6:58 So we gave the tools to people and some people got good results and some people didn't. And we dug in and we were like, "What's the difference?" Uh, and people would literally say this to me like, "Well, you have to say the magic words." And I found myself in workshops full of enterprise engineers saying, "Well, guys, guys, guys, yeah, here's the software, but don't forget to say the magic words." It was, quite frankly, it was embarrassing.

7:16 But if you said this, work back and forth with me starting with your open questions and outline before writing the plan. Then the agent would ask you the questions. And this isn't the user's fault. If you built a tool that requires hours and hours of training and reps to get like good results from, go fix the tool. And so I'll talk about how we did that.

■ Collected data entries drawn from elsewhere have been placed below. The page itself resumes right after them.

/-- The command ends (R590): `ok` is the card's answer; a failed card command also acts under R580. A store that is not READY is
used for nothing (R580). -/
def State.logRdDone (s : State) (ok : Bool) : State :=
  match s.log.rd with
  | none => s
  | some (wr, b) =>
    let good := ok && s.store = Store.ready
    let x := padTo 512 (s.blk b)
    let s := { s with log := { s.log with rd := none } }
    let s := ((s.put F.LOG_RD_STAT_BUSY 0).put F.LOG_EVT_READ 1).put F.LOG_RD_STAT_ERR (b2n !good)
    let s := s.put F.LOG_RD_STAT_CRC_BAD (b2n (good && !wr && s.hasTrailer b && !blkCrcOk x))
    if !good then (if ok then s else s.storeFail)
    else if wr then s.setBlk b s.rdBytes
    else s.each (List.range 128) (fun k s => s.setWord (rdBuf k) (Word.ofN (fieldOf x (4 * k) 4)))

def execLogRdComplete (ok : Bool) (s : State) : Out := .next (s.logRdDone ok)

/-! ### The mirror: sender (R585, R587) -/

def Mir.none : Nat := 0
def Mir.probing : Nat := 1
def Mir.active : Nat := 2
def Mir.noregion : Nat := 3

def State.mirState (s : State) : Nat := s.get F.LOG_MIR_STAT_STATE

def State.setMir (s : State) (x : Nat) : State :=
  if s.mirState = x then s else (s.put F.LOG_MIR_STAT_STATE x).put F.LOG_EVT_MIRROR 1

/-- A probe is due: after a change of neighbour, a boot or a FUNC_RST of LOG (R585). -/
def State.mirProbing (s : State) (t : Nat) : State :=
  let s := (s.setMir Mir.probing).put F.LOG_MIR_STAT_TARGET t
  { s with log := { s.log with probeDue := true, unacked := 0 } }

/-- The sender follows its downstream neighbour and LOG_CTRL.MIRROR (R587). -/
def State.mirrorCheck (s : State) (restart : Bool := false) : State :=
  match if s.bit F.LOG_CTRL_MIRROR then s.downstream else none with
  | none => { s.setMir Mir.none with log := { s.log with probeDue := false, unacked := 0 } }
  | some t =>
    if restart || s.mirState = Mir.none || s.get F.LOG_MIR_STAT_TARGET != t then s.mirProbing t else s

/-- MIRROR to the neighbour: FIRST, COUNT, RESYNC and the records (R584). -/
def State.mirrorOut (s : State) (first : Nat) (recs : List (List Byte)) (resync : Bool) : State :=
  s.send MT.mirror (s.get F.LOG_MIR_STAT_TARGET) 0 (s.gen 0)
    (beBytes 8 first ++ beBytes 1 recs.length ++ beBytes 1 (b2n resync) ++ List.replicate 6 0 ++ recs.flatten)

def State.sendProbe (s : State) : State :=
  let s := s.mirrorOut s.log.cur [] false
  { s with log := { s.log with probeDue := false, probeAt := s.now } }

def execMirrorProbe (s : State) : Out := .next (if s.log.probeDue && s.mirState = Mir.probing then s.sendProbe else s)

/-- A probe is repeated every 1 s while PROBING, every 10 s in NOREGION (R587). -/
def execMirrorProbeRepeat (s : State) : Out :=
  .next (if s.mirState = Mir.probing then (s.reach (s.log.probeAt + 1000000)).sendProbe
    else if s.mirState = Mir.noregion then (s.reach (s.log.probeAt + 10000000)).sendProbe else s)

/-- Records from SEQ c on, of the AUDIT region and the ring, in SEQ order. -/
def State.recsFrom (s : State) (c : Nat) : List (Nat × List Byte) :=
  let ring := s.log.ring.map (fun r => (r.seq, r.bytes))
  let lo := (ring.head?.map (·.1)).getD s.log.nextSeq
  ((if s.store = Store.ready then s.auditHeld.filter (fun r => r.1 < lo) else []) ++ ring).filter (fun r => c ≤ r.1)

/-- The records at the head of the list whose SEQs follow one another, at most n. -/
def takeRun : Nat → List (Nat × List Byte) → List (Nat × List Byte)
  | 0, _ => []
  | _ + 1, [] => []
  | _ + 1, [x] => [x]
  | n + 1, x :: y :: t => if y.1 = x.1 + 1 then x :: takeRun n (y :: t) else [x]

/-- C has been overwritten (R587): it moves to LOG_OLDEST, with a MIRROR_GAP record and RESYNC. -/
def State.mirrorSkip (s : State) : State :=
  let o := s.logOldest
  if s.store = Store.ready && s.log.cur < o then
    let c := s.log.cur
    let s := s.inc F.LOG_MIR_CNT_SKIPPED (o - c)
    let s := { s with log := { s.log with cur := o, resync := true } }
    s.auditRec (s.gapRec 5 c (o - 1) 0)
  else s

/-- The next MIRROR leaves (R585). A SEQ that no record carries is passed over, and the MIRROR after it carries RESYNC. -/
def State.mirrorSend (s : State) : State :=
  if s.mirState != Mir.active || 4 ≤ s.log.unacked then s
  else
    let s := s.mirrorSkip
    match takeRun 10 (s.recsFrom s.log.cur) with
    | [] => s
    | r :: t =>
      let s1 := s.mirrorOut r.1 ((r :: t).map (·.2)) (s.log.resync || s.log.cur < r.1)
      { s1 with log := { s1.log with
          cur := r.1 + t.length + 1, resync := false, unacked := s1.log.unacked + 1,
          progAt := if s1.log.unacked = 0 then s1.now else s1.log.progAt } }

def execMirrorSend (s : State) : Out := .next s.mirrorSend

/-- 1 s without progress: it sends again from the last NEXT (R585). -/
def execMirrorResendTimeout (s : State) : Out :=
  .next (if s.mirState = Mir.active && s.log.unacked != 0 then
      let s := (s.reach (s.log.progAt + 1000000)).inc F.LOG_MIR_CNT_RESENDS
      { s with log := { s.log with cur := s.log.lastNext, unacked := 0, progAt := s.now } }
    else s)

/-- MIRRORED rises: the always-on copy follows (R582), and records may leave the ring (R571). -/
def State.setMirrored (s : State) (v : Nat) : State :=
  let s := { s with log := { s.log with mirrored := v, progAt := s.now } }
  let s := if s.linkUp then s.setPair R.AON_LOG_MIR_LO R.AON_LOG_MIR_HI v else s
  s.ringTrim

/-- A MIRROR_ACK from the neighbour mirrored to (R585, R587). -/
def State.mirrorAckRx (s : State) (m : Msg) : State :=
  let next := leVal (m.body.take 8).reverse
  let status := fieldOf m.body 8 1
  if s.mirState = Mir.none || m.src % 1024 != s.get F.LOG_MIR_STAT_TARGET then s
  else if status != 0 then
    let s := s.setMir Mir.noregion
    { s with log := { s.log with probeAt := s.now, unacked := 0 } }
  else if s.mirState != Mir.active then
    let s := s.setMir Mir.active
    let s := { s with log := { s.log with unacked := 0, progAt := s.now } }
    if s.log.mirrored < next && next ≤ s.log.nextSeq then
      let s := s.setMirrored (next - 1)
      { s with log := { s.log with cur := next, lastNext := next, resync := false } }
    else { s with log := { s.log with cur := s.log.mirrored + 1, lastNext := s.log.mirrored + 1, resync := true } }
  else
    let s := { s with log := { s.log with unacked := s.log.unacked - 1, lastNext := next, cur := Nat.min s.log.cur next } }
    if s.log.mirrored + 1 < next then s.setMirrored (next - 1) else s

/-! ### The mirror: receiver (R586) -/

/-- The SEQ after the last record taken from a member: committed, or in a block that is due or being written (R586). -/
def State.mirTaken (s : State) (k : Nat) : Nat :=
  match ((s.log.inFlight.toList ++ s.log.due).filter (fun b => b.region == 2 && b.src % 32 == k)).getLast? with
  | some b => b.next
  | none => Tab.get (fun _ => 0) s.log.expect k

/-- The answer to a MIRROR that brings nothing new: with the commit of what the member's earlier ones brought, if that is still
to come (R586). -/
def State.mirrorLater (s : State) (src : Nat) : State :=
  let p (b : LogBlk) : Bool := b.region == 2 && b.src % 32 == src % 32
  match s.log.due.reverse.find? p, s.log.inFlight with
  | some b, _ => { s with log := { s.log with due := (s.log.due.reverse.map (fun x => if x == b then { x with acks := x.acks + 1 } else x)).reverse } }
  | none, some b =>
    if p b then { s with log := { s.log with inFlight := some { b with acks := b.acks + 1 } } }
    else s.mirrorAnswer src (Tab.get (fun _ => 0) s.log.expect (src % 32)) 0
  | none, none => s.mirrorAnswer src (Tab.get (fun _ => 0) s.log.expect (src % 32)) 0

/-- A received MIRROR: stored, and answered once it is committed. -/
def State.mirrorRx (s : State) (m : Msg) : State :=
  let src := m.src % 1024
  let k := src % 32
  if src / 32 != s.selfIsland then s
  else
    let first := leVal (m.body.take 8).reverse
    let count := fieldOf m.body 8 1
    let resync := fieldOf m.body 9 1 % 2 = 1
    let e := Tab.get (fun _ => 0) s.log.expect k
    if s.store != Store.ready then s.mirrorAnswer src e 2
    else if s.get F.LOG_REG_SIZE_MIB 2 = 0 then s.mirrorAnswer src e 1
    else if count = 0 || (!resync && s.mirTaken k != 0 && s.mirTaken k < first) then s.mirrorAnswer src e 0
    else
      let t := s.mirTaken k
      let from_ := if resync || t = 0 then first else t
      let recs := ((m.body.drop 16).take (48 * count)).drop (48 * (from_ - first))
      if recs.isEmpty then s.mirrorLater src
      else s.logDue [{ region := 2, data := recs, src := src, seq := from_, next := first + count }]

/-! ### Function reset and registers -/

/-- FUNC_RST of LOG (R591): the card's answer as at `storeReadyAt`. -/
def State.logFuncRst (s : State) (cap : Option Nat) (card : Option (List (Nat × List Byte))) : State :=
  let s := s.logForget
  let s := (s.setWord (R.LOG_EVT.at) 0).setWord (R.LOG_CNT.at) 0
  let s := s.setWord (R.LOG_CNT2.at) 0
  let s := { s.put F.LOG_RD_STAT_BUSY 0 with log := { s.log with rd := none } }
  ((s.storeReadyAt cap card).mirrorCheck true).ringTrim

/-- The words of the LOG registers that follow the engine's state (R594 to R597). -/
def State.logWord (s : State) (a : Nat) : Word :=
  if a = R.LOG_STAT.at then setBits (s.word a) 0 13 s.log.ring.length
  else if a = R.LOG_NEXT_LO.at then Word.ofN s.log.nextSeq
  else if a = R.LOG_NEXT_HI.at then Word.ofN (s.log.nextSeq / 2 ^ 32)
  else if a = R.LOG_COMMIT_LO.at then Word.ofN s.log.committed
  else if a = R.LOG_COMMIT_HI.at then Word.ofN (s.log.committed / 2 ^ 32)
  else if a = R.LOG_OLDEST_LO.at then Word.ofN s.logOldest
  else if a = R.LOG_OLDEST_HI.at then Word.ofN (s.logOldest / 2 ^ 32)
  else if a = R.LOG_MIRRORED_LO.at then Word.ofN s.log.mirrored
  else if a = R.LOG_MIRRORED_HI.at then Word.ofN (s.log.mirrored / 2 ^ 32)
  else if a = R.LOG_MIR_STAT.at then setBits (s.word a) 0 16 (Nat.min (s.log.nextSeq - 1 - s.log.mirrored) 0xFFFF)
  else s.word a

/-- A write of a LOG register (R590, R593 to R601). -/
def State.logWrite (s : State) (w : Who) (a : Nat) (data : Word) : State :=
  if w.tenant != 0 then s.refuseWrite w a data Res.refRights
  else if a = R.LOG_FMT_CMD.at then s.logFormat w data
  else if a = R.LOG_RD_CMD.at then s.logRdCmd w data
  else if 0x1F0400 ≤ a && a < 0x1F0600 then s.plainW Res.applied (fun s => s.setWord a data)
  else if a = R.LOG_CTRL.at then s.cfgWrite w a data (fun _ => Res.applied) (fun _ _ s => s.mirrorCheck)
  else if a = R.LOG_RD_BLK.at then s.plainW Res.applied (fun s => s.put F.LOG_RD_BLK_BLOCK (F.LOG_RD_BLK_BLOCK.of data))
  else s.kindWrite w a data

end Sys2Proof.Machine
end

7:35 Um, but why these steps were getting skipped, one of the big takeaways I'll give you today is like you have an instruction budget. Uh, my co-founder Kyle is somewhere over here. He wrote this really good blog post in December or November I guess technically um that basically cited this archive paper which again this is from last year so the number is probably a little bit higher now but that frontier LLMs could only follow about 150 to 200 instructions with like good consistency anything more than that and it's kind of half attending to all of them and you're rolling the dice.

8:04 So if you have a prompt with 85 instructions and your cloud MD and your system prompt and your tools and your MCP um yeah you're not likely to get full adherence to the workflow. So, more on how we fix this later.

8:16 The other thing that I think really wasn't working for people was like we advocated for reading the plans that were output. This is me on stage in November telling people you have to read the plan otherwise it won't work. Um some people even would PR their plans and code review them together. But a thousand line plan tends to be about a thousand lines of code within 10% or so. And plans can have surprises.

8:38 So you would go and you would review the plan and then you would go write the code and it would be different. And so you're telling — you're asking one of your co-workers like, "Okay, go spend an hour reading this and tell me what's wrong with it." And then you would go implement it. It would be different. They have to go read the code again and see what the surprises were and what changed. Um, and so this isn't leverage. Leverage is about like do less work to get more output.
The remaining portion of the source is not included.